/-- Unpacked narrow float types. -/
def Ty.isNarrow : Ty → Bool
  | .e4m3 | .e5m2 | .e3m2 | .e2m3 | .e2m1 => true
  | _ => false

/-- Packed types (R353, set PK). -/
def Ty.isPacked : Ty → Bool
  | .f16x2 | .bf16x2 | .e4m3x4 | .e5m2x4 => true
  | _ => false

/-- Number of elements in a lane (R233). -/
def Ty.elems : Ty → Nat
  | .f16x2 | .bf16x2 => 2
  | .e4m3x4 | .e5m2x4 => 4
  | _ => 1

/-- The type of one element of a packed type, and any other type itself. -/
def Ty.elem : Ty → Ty
  | .f16x2 => .f16 | .bf16x2 => .bf16 | .e4m3x4 => .e4m3 | .e5m2x4 => .e5m2
  | t => t

/-- Width of one element in bits (R229, R230). -/
def Ty.width : Ty → Nat
  | .i8 | .n8 | .e4m3 | .e5m2 => 8
  | .e3m2 | .e2m3 => 6
  | .e2m1 => 4
  | .i16 | .n16 | .f16 | .bf16 => 16
  | .i32 | .n32 | .f32 => 32
  | .i64 | .n64 => 64
  | .f16x2 | .bf16x2 => 16
  | .e4m3x4 | .e5m2x4 => 8
  | .none => 32

/-- Bytes of one lane's access in memory (R420). -/
def Ty.bytes : Ty → Nat
  | .i8 | .n8 | .e4m3 | .e5m2 | .e3m2 | .e2m3 | .e2m1 => 1
  | .i16 | .n16 | .f16 | .bf16 => 2
  | .i64 | .n64 => 8
  | _ => 4

/-! ### Type sets of R353 -/

/-- Set IF: TY 1 to 11. -/
def Ty.inIF (t : Ty) : Bool := t.isInt || t == .f16 || t == .bf16 || t == .f32

/-- Set FLT: TY 9, 10, 11, 18, 19. -/
def Ty.inFLT (t : Ty) : Bool := t == .f16 || t == .bf16 || t == .f32 || t == .f16x2 || t == .bf16x2

/-- Set FN: TY 9 to 11 and 13 to 21. -/
def Ty.inFN (t : Ty) : Bool := t == .f16 || t == .bf16 || t == .f32 || t.isNarrow || t.isPacked

/-- Set NARW: TY 13 to 17, 20, 21. -/
def Ty.inNARW (t : Ty) : Bool := t.isNarrow || t == .e4m3x4 || t == .e5m2x4

/-- Set ALL: TY 1 to 11 and 13 to 21. -/
def Ty.inALL (t : Ty) : Bool := t.isInt || t.inFN

/-- Set ATM: TY 3, 4, 7, 8, 11. -/
def Ty.inATM (t : Ty) : Bool := t == .i32 || t == .i64 || t == .n32 || t == .n64 || t == .f32

/-- Set ATB: TY 3, 4, 7, 8. -/
def Ty.inATB (t : Ty) : Bool := t == .i32 || t == .i64 || t == .n32 || t == .n64

/-- Set BMT: TY 1 to 3, 5 to 7, 9 to 11, 13 to 17. -/
def Ty.inBMT (t : Ty) : Bool :=
  (t.isInt && !t.is64) || t == .f16 || t == .bf16 || t == .f32 || t.isNarrow

/-! ### Register numbers (R351) -/

/-- The registers a number names. -/
inductive Reg where
  | v (n : Nat) | a (n : Nat) | s (n : Nat) | p (n : Nat) | m (n : Nat) | t (n : Nat)
  | zero | lane | quarter | gid | bix
  deriving DecidableEq, Repr

/-- The register a number names; 0xFD to 0xFF name none. -/
def Reg.ofNum (r : BitVec 8) : Option Reg :=
  let n := r.toNat
  if n < 0x80 then some (.v n)
  else if n < 0xA0 then some (.a (n - 0x80))
  else if n < 0xE0 then some (.s (n - 0xA0))
  else if n < 0xE8 then some (.p (n - 0xE0))
  else if n < 0xF0 then some (.m (n - 0xE8))
  else if n < 0xF8 then some (.t (n - 0xF0))
  else if n = 0xF8 then some .zero
  else if n = 0xF9 then some .lane
  else if n = 0xFA then some .quarter
  else if n = 0xFB then some .gid
  else if n = 0xFC then some .bix
  else Option.none

/-! ### Fields of MOD by family (R354) -/

/-- The opcode families of R354. -/
inductive Family where
  | control | integer | float | memory | engine | system | unassigned
  deriving DecidableEq, Repr

def familyOf (opc : BitVec 10) : Family :=
  let n := opc.toNat
  if n < 0x080 then .control
  else if n < 0x100 then .integer
  else if n < 0x180 then .float
  else if n < 0x200 then .memory
  else if n < 0x280 then .engine
  else if n < 0x2C0 then .system
  else .unassigned

namespace Op

/-- TAG of a control instruction. -/
def tag (o : Op) : BitVec 8 := o.mod.extractLsb' 0 8
/-- IMM of the integer and float families. -/
def immBit (o : Op) : Bool := o.mod.getLsbD 8
/-- SAT of the integer and float families. -/
def sat (o : Op) : Bool := o.mod.getLsbD 7
/-- VAR of the integer family. -/
def var (o : Op) : BitVec 2 := o.mod.extractLsb' 5 2
/-- K of the integer family. -/
def kInt (o : Op) : BitVec 5 := o.mod.extractLsb' 0 5
/-- RM of the float family. -/
def rm (o : Op) : BitVec 3 := o.mod.extractLsb' 4 3
/-- K of the float family. -/
def kFlt (o : Op) : BitVec 4 := o.mod.extractLsb' 0 4
/-- SCOPE of the memory family. -/
def scope (o : Op) : BitVec 3 := o.mod.extractLsb' 6 3
/-- ORD of the memory family. -/
def ord (o : Op) : BitVec 2 := o.mod.extractLsb' 4 2
/-- SPACE of the memory family. -/
def space (o : Op) : BitVec 2 := o.mod.extractLsb' 2 2
/-- K of the memory family. -/
def kMem (o : Op) : BitVec 2 := o.mod.extractLsb' 0 2
/-- SAT of the engine family. -/
def satE (o : Op) : Bool := o.mod.getLsbD 8
/-- RM of the engine family. -/
def rmE (o : Op) : BitVec 3 := o.mod.extractLsb' 5 3
/-- K of the engine family. -/
def kEng (o : Op) : BitVec 5 := o.mod.extractLsb' 0 5
/-- IMM16: bits 24 to 9 of the base word (R342). -/
def imm16 (o : Op) : BitVec 16 := o.b ++ o.c
/-- The source type code STY of a conversion (R357). -/
def sty (o : Op) : Option Ty := Ty.ofCode (o.c.extractLsb' 0 5)
/-- PARAM of the extension word (R347), zero where there is none. -/
def param (o : Op) : BitVec 50 := match o.ext with | .extn _ _ _ p => p | _ => 0
/-- The 180-bit payload (R348), zero where there is none. -/
def payload (o : Op) : BitVec 180 := match o.ext with | .quad p => p | _ => 0
/-- Length in words (R339). -/
def words (o : Op) : Nat := match o.ext with | .one => 1 | .face .. => 2 | .extn .. => 2 | .quad _ => 4
/-- Length in bytes. -/
def len (o : Op) : Nat := 8 * o.words
/-- A two-faced instruction. -/
def twoFaced (o : Op) : Bool := match o.ext with | .face .. => true | _ => false
/-- Face X executes (R345); an instruction of one word has no enables. -/
def xen (o : Op) : Bool := match o.ext with | .face x .. => x | _ => true
/-- Face Y executes the face word's operand set. -/
def yen (o : Op) : Bool := match o.ext with | .face _ y .. => y | _ => false
/-- LEN of the base word. -/
def lenCode (o : Op) : BitVec 2 := match o.ext with | .one => 0 | .face .. => 1 | .extn .. => 1 | .quad _ => 2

• Task instructions:
The line that contains "def satE (o : Op) : Bool := o.mod.getLsbD 8", the final line of the listing, and every line between them are to be retyped exactly; nothing else.

• Task result:
def satE (o : Op) : Bool := o.mod.getLsbD 8
/-- RM of the engine family. -/
def rmE (o : Op) : BitVec 3 := o.mod.extractLsb' 5 3
/-- K of the engine family. -/
def kEng (o : Op) : BitVec 5 := o.mod.extractLsb' 0 5
/-- IMM16: bits 24 to 9 of the base word (R342). -/
def imm16 (o : Op) : BitVec 16 := o.b ++ o.c
/-- The source type code STY of a conversion (R357). -/
def sty (o : Op) : Option Ty := Ty.ofCode (o.c.extractLsb' 0 5)
/-- PARAM of the extension word (R347), zero where there is none. -/
def param (o : Op) : BitVec 50 := match o.ext with | .extn _ _ _ p => p | _ => 0
/-- The 180-bit payload (R348), zero where there is none. -/
def payload (o : Op) : BitVec 180 := match o.ext with | .quad p => p | _ => 0
/-- Length in words (R339). -/
def words (o : Op) : Nat := match o.ext with | .one => 1 | .face .. => 2 | .extn .. => 2 | .quad _ => 4
/-- Length in bytes. -/
def len (o : Op) : Nat := 8 * o.words
/-- A two-faced instruction. -/
def twoFaced (o : Op) : Bool := match o.ext with | .face .. => true | _ => false
/-- Face X executes (R345); an instruction of one word has no enables. -/
def xen (o : Op) : Bool := match o.ext with | .face x .. => x | _ => true
/-- Face Y executes the face word's operand set. -/
def yen (o : Op) : Bool := match o.ext with | .face _ y .. => y | _ => false
/-- LEN of the base word. -/
def lenCode (o : Op) : BitVec 2 := match o.ext with | .one => 0 | .face .. => 1 | .extn .. => 1 | .quad _ => 2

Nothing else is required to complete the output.